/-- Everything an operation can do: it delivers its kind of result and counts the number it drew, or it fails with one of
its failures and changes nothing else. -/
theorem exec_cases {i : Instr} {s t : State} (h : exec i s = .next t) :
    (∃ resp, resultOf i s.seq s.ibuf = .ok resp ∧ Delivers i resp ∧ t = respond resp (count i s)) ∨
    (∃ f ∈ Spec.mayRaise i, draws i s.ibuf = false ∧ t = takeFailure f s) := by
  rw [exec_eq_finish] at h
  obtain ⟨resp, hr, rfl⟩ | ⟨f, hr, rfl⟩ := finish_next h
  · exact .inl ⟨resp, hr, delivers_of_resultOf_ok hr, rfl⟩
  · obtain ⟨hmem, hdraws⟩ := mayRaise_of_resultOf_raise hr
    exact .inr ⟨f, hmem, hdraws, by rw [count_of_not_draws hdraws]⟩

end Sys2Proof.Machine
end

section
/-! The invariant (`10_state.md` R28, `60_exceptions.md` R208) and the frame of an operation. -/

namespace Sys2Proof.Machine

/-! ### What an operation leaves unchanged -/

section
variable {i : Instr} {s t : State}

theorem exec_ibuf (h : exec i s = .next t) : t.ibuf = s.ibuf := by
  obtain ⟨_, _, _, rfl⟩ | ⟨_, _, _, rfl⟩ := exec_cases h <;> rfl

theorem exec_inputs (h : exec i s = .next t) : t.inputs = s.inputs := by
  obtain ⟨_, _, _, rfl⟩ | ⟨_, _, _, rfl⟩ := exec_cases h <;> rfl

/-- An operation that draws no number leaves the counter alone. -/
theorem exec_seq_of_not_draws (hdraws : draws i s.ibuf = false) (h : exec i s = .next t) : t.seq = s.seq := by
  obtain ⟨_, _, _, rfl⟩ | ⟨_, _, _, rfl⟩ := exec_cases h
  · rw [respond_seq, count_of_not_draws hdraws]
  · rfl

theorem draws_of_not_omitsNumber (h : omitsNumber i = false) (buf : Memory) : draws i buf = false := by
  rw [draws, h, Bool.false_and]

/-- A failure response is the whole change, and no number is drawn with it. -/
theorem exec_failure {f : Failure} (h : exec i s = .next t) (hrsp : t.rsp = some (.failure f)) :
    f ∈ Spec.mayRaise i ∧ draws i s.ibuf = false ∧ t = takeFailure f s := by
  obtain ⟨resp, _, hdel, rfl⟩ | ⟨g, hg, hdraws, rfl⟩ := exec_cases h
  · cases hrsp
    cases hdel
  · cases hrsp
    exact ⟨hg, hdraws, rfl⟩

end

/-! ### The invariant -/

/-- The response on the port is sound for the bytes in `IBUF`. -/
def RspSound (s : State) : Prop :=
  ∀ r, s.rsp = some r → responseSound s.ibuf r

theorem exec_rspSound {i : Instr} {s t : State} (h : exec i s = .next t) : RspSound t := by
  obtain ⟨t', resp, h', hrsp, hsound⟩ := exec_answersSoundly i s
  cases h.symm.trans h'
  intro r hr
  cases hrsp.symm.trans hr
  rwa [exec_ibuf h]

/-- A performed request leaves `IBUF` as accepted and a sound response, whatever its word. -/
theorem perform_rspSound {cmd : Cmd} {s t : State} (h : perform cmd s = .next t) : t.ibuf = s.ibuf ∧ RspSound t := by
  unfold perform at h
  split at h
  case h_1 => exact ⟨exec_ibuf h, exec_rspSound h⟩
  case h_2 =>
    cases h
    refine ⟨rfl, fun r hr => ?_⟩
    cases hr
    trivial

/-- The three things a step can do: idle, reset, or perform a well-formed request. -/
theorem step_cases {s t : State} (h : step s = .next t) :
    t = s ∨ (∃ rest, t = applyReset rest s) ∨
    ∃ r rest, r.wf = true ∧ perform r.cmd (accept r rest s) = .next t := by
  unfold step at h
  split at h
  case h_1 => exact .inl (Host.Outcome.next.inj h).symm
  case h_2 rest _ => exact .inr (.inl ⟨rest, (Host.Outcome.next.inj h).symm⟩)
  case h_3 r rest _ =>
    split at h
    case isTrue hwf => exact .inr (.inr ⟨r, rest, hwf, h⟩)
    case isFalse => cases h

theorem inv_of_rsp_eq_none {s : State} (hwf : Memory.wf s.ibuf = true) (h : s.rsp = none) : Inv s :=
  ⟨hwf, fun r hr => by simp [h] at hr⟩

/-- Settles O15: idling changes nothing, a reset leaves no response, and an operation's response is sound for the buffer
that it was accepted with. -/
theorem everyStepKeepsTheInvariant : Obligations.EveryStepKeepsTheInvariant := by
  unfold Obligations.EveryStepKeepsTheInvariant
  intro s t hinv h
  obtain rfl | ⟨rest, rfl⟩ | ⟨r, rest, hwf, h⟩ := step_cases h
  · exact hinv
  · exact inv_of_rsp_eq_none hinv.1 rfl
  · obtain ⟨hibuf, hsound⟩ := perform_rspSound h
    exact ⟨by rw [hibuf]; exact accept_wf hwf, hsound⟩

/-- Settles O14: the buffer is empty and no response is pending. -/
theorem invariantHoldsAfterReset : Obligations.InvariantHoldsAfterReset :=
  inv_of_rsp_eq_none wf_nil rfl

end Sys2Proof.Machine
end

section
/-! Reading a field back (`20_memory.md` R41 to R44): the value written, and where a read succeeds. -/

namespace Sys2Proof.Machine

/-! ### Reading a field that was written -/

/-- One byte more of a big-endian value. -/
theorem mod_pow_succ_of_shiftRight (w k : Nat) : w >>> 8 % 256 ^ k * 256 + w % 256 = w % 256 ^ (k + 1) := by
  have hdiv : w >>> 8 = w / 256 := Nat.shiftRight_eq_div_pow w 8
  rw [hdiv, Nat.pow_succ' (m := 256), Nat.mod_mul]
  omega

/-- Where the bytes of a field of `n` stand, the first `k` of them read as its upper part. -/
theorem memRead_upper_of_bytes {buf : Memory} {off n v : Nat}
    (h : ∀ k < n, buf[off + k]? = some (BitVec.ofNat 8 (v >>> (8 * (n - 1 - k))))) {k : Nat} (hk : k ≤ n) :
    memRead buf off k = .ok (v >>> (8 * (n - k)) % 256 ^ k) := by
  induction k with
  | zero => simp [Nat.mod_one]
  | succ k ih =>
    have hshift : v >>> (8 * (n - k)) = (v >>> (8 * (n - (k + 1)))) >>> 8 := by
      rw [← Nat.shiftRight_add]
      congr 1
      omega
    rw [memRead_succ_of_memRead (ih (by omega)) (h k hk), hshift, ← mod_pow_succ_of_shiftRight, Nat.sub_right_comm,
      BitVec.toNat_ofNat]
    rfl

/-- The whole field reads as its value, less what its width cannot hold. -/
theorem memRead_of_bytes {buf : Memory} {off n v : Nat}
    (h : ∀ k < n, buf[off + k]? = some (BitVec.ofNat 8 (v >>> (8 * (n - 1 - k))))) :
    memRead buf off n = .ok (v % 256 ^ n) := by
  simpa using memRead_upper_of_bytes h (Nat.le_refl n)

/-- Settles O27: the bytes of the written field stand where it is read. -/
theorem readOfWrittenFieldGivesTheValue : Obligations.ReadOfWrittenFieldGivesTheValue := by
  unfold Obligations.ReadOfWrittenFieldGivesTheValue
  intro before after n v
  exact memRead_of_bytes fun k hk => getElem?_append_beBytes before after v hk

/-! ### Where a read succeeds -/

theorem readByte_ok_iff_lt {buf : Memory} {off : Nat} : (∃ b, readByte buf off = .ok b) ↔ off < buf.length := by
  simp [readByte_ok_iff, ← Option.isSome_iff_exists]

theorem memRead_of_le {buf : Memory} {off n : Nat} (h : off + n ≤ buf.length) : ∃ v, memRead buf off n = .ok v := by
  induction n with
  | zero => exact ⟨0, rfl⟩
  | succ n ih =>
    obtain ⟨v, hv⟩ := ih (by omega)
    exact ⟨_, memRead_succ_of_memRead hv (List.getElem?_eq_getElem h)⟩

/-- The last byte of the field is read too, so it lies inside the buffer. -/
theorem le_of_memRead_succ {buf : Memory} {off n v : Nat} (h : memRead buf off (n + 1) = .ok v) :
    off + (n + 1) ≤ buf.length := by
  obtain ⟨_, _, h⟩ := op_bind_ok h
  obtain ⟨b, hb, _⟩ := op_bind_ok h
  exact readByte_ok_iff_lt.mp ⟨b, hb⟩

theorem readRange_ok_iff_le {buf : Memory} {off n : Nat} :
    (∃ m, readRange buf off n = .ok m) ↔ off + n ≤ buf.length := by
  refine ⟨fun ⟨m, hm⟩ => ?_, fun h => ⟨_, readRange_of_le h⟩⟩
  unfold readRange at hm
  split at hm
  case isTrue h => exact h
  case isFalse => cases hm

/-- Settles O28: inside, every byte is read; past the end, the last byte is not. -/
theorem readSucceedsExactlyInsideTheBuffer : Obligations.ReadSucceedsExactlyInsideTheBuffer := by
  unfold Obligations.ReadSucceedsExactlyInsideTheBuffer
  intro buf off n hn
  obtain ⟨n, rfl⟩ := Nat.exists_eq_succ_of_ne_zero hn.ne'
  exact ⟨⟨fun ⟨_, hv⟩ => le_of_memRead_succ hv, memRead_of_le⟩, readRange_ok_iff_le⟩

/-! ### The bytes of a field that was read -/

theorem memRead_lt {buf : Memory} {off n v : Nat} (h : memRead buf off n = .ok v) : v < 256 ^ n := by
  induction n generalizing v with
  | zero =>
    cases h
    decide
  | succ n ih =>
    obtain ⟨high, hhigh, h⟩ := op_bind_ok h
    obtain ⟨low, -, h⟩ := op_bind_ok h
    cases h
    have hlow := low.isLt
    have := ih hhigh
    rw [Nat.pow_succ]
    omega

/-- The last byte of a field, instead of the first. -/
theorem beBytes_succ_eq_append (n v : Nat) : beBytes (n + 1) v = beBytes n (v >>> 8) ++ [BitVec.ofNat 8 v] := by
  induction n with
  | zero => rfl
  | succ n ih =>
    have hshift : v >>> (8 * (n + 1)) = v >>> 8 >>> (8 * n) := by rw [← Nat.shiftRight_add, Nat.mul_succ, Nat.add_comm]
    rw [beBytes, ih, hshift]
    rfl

WHAT YOU ARE ASKED TO DO: Where a line in the records above contains the string "BitVec", return that line.

RESPONSE FOR THIS EXERCISE:
    (h : ∀ k < n, buf[off + k]? = some (BitVec.ofNat 8 (v >>> (8 * (n - 1 - k))))) {k : Nat} (hk : k ≤ n) :
      BitVec.toNat_ofNat]
    (h : ∀ k < n, buf[off + k]? = some (BitVec.ofNat 8 (v >>> (8 * (n - 1 - k))))) :
theorem beBytes_succ_eq_append (n v : Nat) : beBytes (n + 1) v = beBytes n (v >>> 8) ++ [BitVec.ofNat 8 v] := by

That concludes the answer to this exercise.